The proliferation of digitized media is creating a pressing need for techniques that protect copyright owners. Watermarking is a known technique for protecting copyright owners. Watermarking is a process of hiding information in digitized media for purposes of ownership verification and content protection. As expected, introduction of distortion into the host data during watermark embedding is unavoidable; nevertheless, it is usually favorable to have host data that is perceptually indistinguishable from its original form after embedding the watermark.
One well known watermarking technique is based on spread spectrum communications. In spread spectrum communications, a narrowband signal is transmitted across a wider carrier frequency band such that the signal energy present in any single frequency is undetectable. Similarly, a watermark may be embedded in host media data by spreading the embedded data over a large frequency band. Spread spectrum watermark is designed to be difficult (preferably virtually impossible) to remove from the host signal without rendering the host signal useless for its intended purposes and without imposing any perceptual artifacts introduced by the inserted watermark.

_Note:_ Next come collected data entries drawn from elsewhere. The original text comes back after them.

-- ==== Sys2Proof/Laws/InvPolicy.lean ====
section
/-! SUPPORT. Every operation of Machine/Policy.lean keeps the canonical form of the register space. -/

set_option Elab.async false

namespace Sys2Proof.Machine

theorem State.takeCaps_inv (s : State) (p : Fin 4) (epr : Bool) (objs : List Nat) (hs : s.Inv) :
    (State.takeCaps s p epr objs).Inv := by
  unfold State.takeCaps
  repeat' first
    | with_reducible assumption
    | ((try lift_lets); intro x; refine (show State.Inv x → _ from ?_) ?_; (on_goal 2 => subst x); (on_goal 1 => (intro hx; clear_value x)))
    | intro _
    | fail_if_no_progress (with_reducible apply inv_upd)
    | with_reducible first | apply State.putTable_inv | apply State.modPe_inv | apply State.setPe_inv
        | apply State.evaluate_inv | apply State.set_inv
    | with_reducible apply State.breakOff_inv
    | split

theorem execSrcCapsRx_inv (p : Fin 4) (epr : Bool) (rev2 : Bool) (vbus : Nat) (objs : List Nat) (s : State) (hs : s.Inv) :
    OutInv (execSrcCapsRx p epr rev2 vbus objs s) := by
  unfold execSrcCapsRx
  repeat' first
    | with_reducible assumption
    | (intro t ht; have hg : State.Inv t := ht; clear hg)
    | intro _
    | with_reducible first | apply State.when_inv | apply State.setSat_inv | apply State.noteRev_inv
        | apply State.takeCaps_inv | apply State.set_inv | apply outInv_next

theorem execAcceptRx_inv (p : Fin 4) (s : State) (hs : s.Inv) :
    OutInv (execAcceptRx p s) := by
  unfold execAcceptRx
  repeat' first
    | with_reducible assumption
    | (intro t ht; have hg : State.Inv t := ht; clear hg)
    | ((try lift_lets); intro x; refine (show State.Inv x → _ from ?_) ?_; (on_goal 2 => subst x); (on_goal 1 => (intro hx; clear_value x)))
    | ((try lift_lets); intro x; clear_value x)
    | intro _
    | fail_if_no_progress (with_reducible apply inv_upd)
    | with_reducible first | apply State.when_inv | apply State.modPath_inv | apply State.modPe_inv
        | apply State.setPe_inv | apply State.set_inv | apply outInv_next

theorem State.readSinkTx_inv (s : State) (p : Fin 4) (hs : s.Inv) :
    (State.readSinkTx s p).Inv := by
  unfold State.readSinkTx
  repeat' first
    | with_reducible assumption
    | with_reducible first | apply State.set_inv
    | split

theorem State.sinkContract_inv (s : State) (p : Fin 4) (c : Contract) (hs : s.Inv) :
    (State.sinkContract s p c).Inv := by
  unfold State.sinkContract
  repeat' first
    | with_reducible assumption
    | ((try lift_lets); intro x; refine (show State.Inv x → _ from ?_) ?_; (on_goal 2 => subst x); (on_goal 1 => (intro hx; clear_value x)))
    | intro _
    | fail_if_no_progress (with_reducible apply inv_upd)
    | with_reducible first | apply State.setContract_inv | apply State.set_inv | apply State.modPe_inv
        | apply State.peEvent_inv | apply State.readSinkTx_inv | apply State.setPe_inv

theorem execPsRdyRxSink_inv (p : Fin 4) (s : State) (hs : s.Inv) :
    OutInv (execPsRdyRxSink p s) := by
  unfold execPsRdyRxSink
  repeat' first
    | with_reducible assumption
    | (intro t ht; have hg : State.Inv t := ht; clear hg)
    | ((try lift_lets); intro x; refine (show State.Inv x → _ from ?_) ?_; (on_goal 2 => subst x); (on_goal 1 => (intro hx; clear_value x)))
    | ((try lift_lets); intro x; clear_value x)
    | intro _
    | with_reducible first | apply State.when_inv | apply State.sinkContract_inv | apply State.request_inv
        | apply State.finishFor_inv | apply State.endSeq_inv | apply State.startSeq_inv | apply State.autoSelect_inv
        | apply outInv_next
    | split

theorem execRejectRx_inv (p : Fin 4) (s : State) (hs : s.Inv) :
    OutInv (execRejectRx p s) := by
  unfold execRejectRx
  repeat' first
    | with_reducible assumption
    | (intro t ht; have hg : State.Inv t := ht; clear hg)
    | ((try lift_lets); intro x; refine (show State.Inv x → _ from ?_) ?_; (on_goal 2 => subst x); (on_goal 1 => (intro hx; clear_value x)))
    | ((try lift_lets); intro x; clear_value x)
    | intro _
    | fail_if_no_progress (with_reducible apply inv_upd)
    | with_reducible first | apply State.when_inv | apply State.modPe_inv | apply State.peEvent_inv
        | apply State.finishFor_inv | apply State.request_inv | apply State.setPe_inv | apply State.endSeq_inv
        | apply State.set_inv | apply outInv_next
    | split

theorem execWaitRx_inv (p : Fin 4) (s : State) (hs : s.Inv) :
    OutInv (execWaitRx p s) := by
  unfold execWaitRx
  repeat' first
    | with_reducible assumption
    | (intro t ht; have hg : State.Inv t := ht; clear hg)
    | ((try lift_lets); intro x; refine (show State.Inv x → _ from ?_) ?_; (on_goal 2 => subst x); (on_goal 1 => (intro hx; clear_value x)))
    | ((try lift_lets); intro x; clear_value x)
    | intro _
    | fail_if_no_progress (with_reducible apply inv_upd)
    | with_reducible first | apply State.when_inv | apply State.modPe_inv | apply State.finishFor_inv
        | apply State.request_inv | apply outInv_next
    | split

theorem execSinkRequestRetry_inv (p : Fin 4) (s : State) (hs : s.Inv) :
    OutInv (execSinkRequestRetry p s) := by
  unfold execSinkRequestRetry
  repeat' first
    | with_reducible assumption
    | (intro t ht; have hg : State.Inv t := ht; clear hg)
    | intro _
    | fail_if_no_progress (with_reducible apply inv_upd)
    | with_reducible first | apply State.when_inv | apply State.modPe_inv | apply State.request_inv
        | apply State.resend_inv | apply outInv_next
    | split
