theorem State.cqWritten_inv (s : State) (c : Fin 8) (was : Bool) (hs : s.Inv) :
    (State.cqWritten s c was).Inv := by
  unfold State.cqWritten
  repeat' first
    | with_reducible assumption
    | with_reducible first | apply State.set_inv | apply State.cfgRefused_inv | apply State.startCq_inv
        | apply State.requestFetch_inv
    | split

theorem State.evqWritten_inv (s : State) (was : Bool) (hs : s.Inv) :
    (State.evqWritten s was).Inv := by
  unfold State.evqWritten
  repeat' first
    | with_reducible assumption
    | ((try lift_lets); intro x; refine (show State.Inv x → _ from ?_) ?_; (on_goal 2 => subst x); (on_goal 1 => (intro hx; clear_value x)))
    | ((try lift_lets); intro x; clear_value x)
    | fail_if_no_progress (with_reducible apply inv_upd)
    | with_reducible first | apply State.set_inv | apply State.requestFetch_inv
    | split

theorem execSqDrainDone_inv (q : Fin 8) (s : State) (hs : s.Inv) :
    OutInv (execSqDrainDone q s) := by
  unfold execSqDrainDone
  repeat' first
    | with_reducible assumption
    | (intro t ht; have hg : State.Inv t := ht; clear hg)
    | intro _
    | with_reducible first | apply State.when_inv | apply State.drained_inv | apply outInv_next

theorem State.freeLocks_inv (s : State) (id : Nat) (hs : s.Inv) :
    (State.freeLocks s id).Inv := by
  unfold State.freeLocks
  repeat' first
    | with_reducible assumption
    | (intro t y ht; have hg : State.Inv t := ht; clear hg)
    | intro _
    | with_reducible first | apply State.setWord_inv | apply State.set_inv | apply inv_foldl | apply inv_foldlFst
        | apply inv_foldlSnd
    | split

theorem State.emptyHostBox_inv (s : State) (hs : s.Inv) :
    (State.emptyHostBox s).Inv := by
  unfold State.emptyHostBox
  repeat' first
    | with_reducible assumption
    | ((try lift_lets); intro x; refine (show State.Inv x → _ from ?_) ?_; (on_goal 2 => subst x); (on_goal 1 => (intro hx; clear_value x)))
    | ((try lift_lets); intro x; clear_value x)
    | fail_if_no_progress (with_reducible apply inv_upd)
    | with_reducible first | apply State.set_inv

theorem State.resetHostBox_inv (s : State) (hs : s.Inv) :
    (State.resetHostBox s).Inv := by
  unfold State.resetHostBox
  repeat' first
    | with_reducible assumption
    | ((try lift_lets); intro x; refine (show State.Inv x → _ from ?_) ?_; (on_goal 2 => subst x); (on_goal 1 => (intro hx; clear_value x)))
    | with_reducible first | apply State.emptyHostBox_inv | apply State.setWord_inv | apply State.set_inv

theorem State.hostReset_inv (s : State) (hs : s.Inv) :
    (State.hostReset s).Inv := by
  unfold State.hostReset
  repeat' first
    | with_reducible assumption
    | ((try lift_lets); intro x; refine (show State.Inv x → _ from ?_) ?_; (on_goal 2 => subst x); (on_goal 1 => (intro hx; clear_value x)))
    | fail_if_no_progress (with_reducible apply inv_upd)
    | with_reducible first | exact inv_regReset _ _ | apply State.capReset_inv | apply State.resetHostBox_inv
        | apply State.freeLocks_inv | apply State.capRefresh_inv

theorem State.linkDown_inv (s : State) (perst : Bool) (hs : s.Inv) :
    (State.linkDown s perst).Inv := by
  unfold State.linkDown
  repeat' first
    | with_reducible assumption
    | ((try lift_lets); intro x; clear_value x)
    | fail_if_no_progress (with_reducible apply inv_upd)
    | with_reducible first | apply State.set_inv

theorem execFunctionLevelReset_inv (kind : Fin 3) (s : State) (hs : s.Inv) :
    OutInv (execFunctionLevelReset kind s) := by
  unfold execFunctionLevelReset
  repeat' first
    | with_reducible assumption
    | (intro t ht; have hg : State.Inv t := ht; clear hg)
    | intro _
    | with_reducible first | apply State.when_inv | apply State.hostReset_inv | apply State.toL0_inv
        | apply State.linkDown_inv | apply State.set_inv | apply outInv_next
    | split

theorem execBusMasterDisable_inv (d3 : Bool) (s : State) (hs : s.Inv) :
    OutInv (execBusMasterDisable d3 s) := by
  unfold execBusMasterDisable
  repeat' first
    | with_reducible assumption
    | (intro t ht; have hg : State.Inv t := ht; clear hg)
    | ((try lift_lets); intro x; clear_value x)
    | intro _
    | fail_if_no_progress (with_reducible apply inv_upd)
    | with_reducible first | apply State.when_inv | apply State.set_inv | apply outInv_next
    | split

theorem State.flushMsix_inv (s : State) (hs : s.Inv) :
    (State.flushMsix s).Inv := by
  unfold State.flushMsix
  repeat' first
    | with_reducible assumption
    | (intro t y ht; have hg : State.Inv t := ht; clear hg)
    | intro _
    | with_reducible first | apply State.setBit_inv | apply State.emit_inv | apply State.set_inv | apply inv_foldl
        | apply inv_foldlFst | apply inv_foldlSnd
    | split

In an article by Ingemar J. Cox et al., entitled “Secured Spectrum Watermarking for Multimedia” in IEEE Transactions on Image Processing, Vol. 6, No. 12, December 1997, as well as U.S. Pat. No. 5,930,369 by Cox et al, entitled “Secure spread spectrum watermarking for multimedia data”, spread spectrum watermarking is described which embeds a pseudo-random noise sequence into digital data for watermarking purposes. Extraction of watermark requires the availability of the original image. In U.S. Pat. No. 5,848,155 by Cox et al, entitled “Spread spectrum watermark for embedded signaling”, the watermark is extracted from watermarked data without the use of an original or unwatermarked version of the data. This approach overcomes the limitations of the prior systems by using spread spectrum technology to embed watermark data or information into predetermined locations in an image.